Stored items from a collection

•••••

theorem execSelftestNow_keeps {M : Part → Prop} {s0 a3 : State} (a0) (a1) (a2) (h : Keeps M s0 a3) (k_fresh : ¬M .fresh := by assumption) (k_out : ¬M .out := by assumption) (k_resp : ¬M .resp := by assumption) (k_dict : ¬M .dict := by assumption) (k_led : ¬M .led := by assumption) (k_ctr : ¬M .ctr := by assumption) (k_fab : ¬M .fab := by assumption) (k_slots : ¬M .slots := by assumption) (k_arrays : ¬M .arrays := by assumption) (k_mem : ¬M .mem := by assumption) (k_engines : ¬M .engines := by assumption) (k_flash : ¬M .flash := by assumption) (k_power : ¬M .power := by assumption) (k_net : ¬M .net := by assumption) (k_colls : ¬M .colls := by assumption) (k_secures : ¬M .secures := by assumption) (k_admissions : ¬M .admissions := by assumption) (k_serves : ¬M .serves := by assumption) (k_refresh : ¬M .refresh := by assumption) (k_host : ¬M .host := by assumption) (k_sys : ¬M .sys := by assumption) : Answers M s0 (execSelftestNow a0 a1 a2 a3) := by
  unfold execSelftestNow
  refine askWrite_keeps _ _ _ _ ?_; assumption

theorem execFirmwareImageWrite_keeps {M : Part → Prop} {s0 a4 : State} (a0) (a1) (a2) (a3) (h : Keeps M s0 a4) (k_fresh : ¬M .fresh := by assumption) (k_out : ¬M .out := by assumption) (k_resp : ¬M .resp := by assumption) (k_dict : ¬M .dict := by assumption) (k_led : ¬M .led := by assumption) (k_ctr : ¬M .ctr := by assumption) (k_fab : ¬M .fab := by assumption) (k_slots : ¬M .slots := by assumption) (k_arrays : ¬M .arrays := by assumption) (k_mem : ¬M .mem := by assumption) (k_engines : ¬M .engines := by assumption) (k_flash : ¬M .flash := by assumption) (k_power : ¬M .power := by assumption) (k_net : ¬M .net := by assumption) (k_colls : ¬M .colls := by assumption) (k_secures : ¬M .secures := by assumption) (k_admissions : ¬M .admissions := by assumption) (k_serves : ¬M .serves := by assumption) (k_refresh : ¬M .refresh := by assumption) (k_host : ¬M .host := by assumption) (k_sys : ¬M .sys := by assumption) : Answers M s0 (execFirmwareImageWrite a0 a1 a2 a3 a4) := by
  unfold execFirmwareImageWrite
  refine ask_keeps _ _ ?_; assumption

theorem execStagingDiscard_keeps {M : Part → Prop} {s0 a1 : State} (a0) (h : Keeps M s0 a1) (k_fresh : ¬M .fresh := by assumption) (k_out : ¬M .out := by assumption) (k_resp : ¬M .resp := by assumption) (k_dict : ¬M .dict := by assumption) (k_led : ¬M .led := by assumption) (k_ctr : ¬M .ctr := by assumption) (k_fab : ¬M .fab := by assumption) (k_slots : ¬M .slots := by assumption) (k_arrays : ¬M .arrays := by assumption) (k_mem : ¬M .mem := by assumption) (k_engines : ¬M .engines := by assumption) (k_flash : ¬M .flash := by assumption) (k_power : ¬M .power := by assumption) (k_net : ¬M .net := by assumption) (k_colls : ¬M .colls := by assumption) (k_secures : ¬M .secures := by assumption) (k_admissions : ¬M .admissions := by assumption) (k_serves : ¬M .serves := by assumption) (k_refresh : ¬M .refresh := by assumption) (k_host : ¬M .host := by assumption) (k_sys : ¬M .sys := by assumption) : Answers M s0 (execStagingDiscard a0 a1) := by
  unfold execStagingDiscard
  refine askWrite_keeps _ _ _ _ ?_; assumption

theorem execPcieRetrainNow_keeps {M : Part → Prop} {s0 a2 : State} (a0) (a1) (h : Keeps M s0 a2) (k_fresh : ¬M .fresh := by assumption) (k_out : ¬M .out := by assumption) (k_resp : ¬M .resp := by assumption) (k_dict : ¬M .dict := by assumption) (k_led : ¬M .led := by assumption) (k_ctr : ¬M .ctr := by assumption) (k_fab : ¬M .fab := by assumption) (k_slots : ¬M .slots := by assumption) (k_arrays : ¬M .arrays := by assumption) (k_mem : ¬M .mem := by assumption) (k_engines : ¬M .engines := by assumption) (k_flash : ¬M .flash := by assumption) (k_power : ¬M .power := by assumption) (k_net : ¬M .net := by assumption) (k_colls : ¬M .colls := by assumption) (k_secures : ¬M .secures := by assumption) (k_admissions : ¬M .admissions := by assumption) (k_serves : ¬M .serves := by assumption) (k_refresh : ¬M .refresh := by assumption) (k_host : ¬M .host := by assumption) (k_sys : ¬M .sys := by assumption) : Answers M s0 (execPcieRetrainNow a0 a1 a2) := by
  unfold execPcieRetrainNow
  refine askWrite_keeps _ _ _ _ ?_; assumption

•••••

YOUR ASSIGNMENT: Please reply with an exact copy of the lines above, starting at the first and ending at the line that holds "unfold execSelftestNow".

SOLUTION TO THE EXERCISE:
theorem execSelftestNow_keeps {M : Part → Prop} {s0 a3 : State} (a0) (a1) (a2) (h : Keeps M s0 a3) (k_fresh : ¬M .fresh := by assumption) (k_out : ¬M .out := by assumption) (k_resp : ¬M .resp := by assumption) (k_dict : ¬M .dict := by assumption) (k_led : ¬M .led := by assumption) (k_ctr : ¬M .ctr := by assumption) (k_fab : ¬M .fab := by assumption) (k_slots : ¬M .slots := by assumption) (k_arrays : ¬M .arrays := by assumption) (k_mem : ¬M .mem := by assumption) (k_engines : ¬M .engines := by assumption) (k_flash : ¬M .flash := by assumption) (k_power : ¬M .power := by assumption) (k_net : ¬M .net := by assumption) (k_colls : ¬M .colls := by assumption) (k_secures : ¬M .secures := by assumption) (k_admissions : ¬M .admissions := by assumption) (k_serves : ¬M .serves := by assumption) (k_refresh : ¬M .refresh := by assumption) (k_host : ¬M .host := by assumption) (k_sys : ¬M .sys := by assumption) : Answers M s0 (execSelftestNow a0 a1 a2 a3) := by
  unfold execSelftestNow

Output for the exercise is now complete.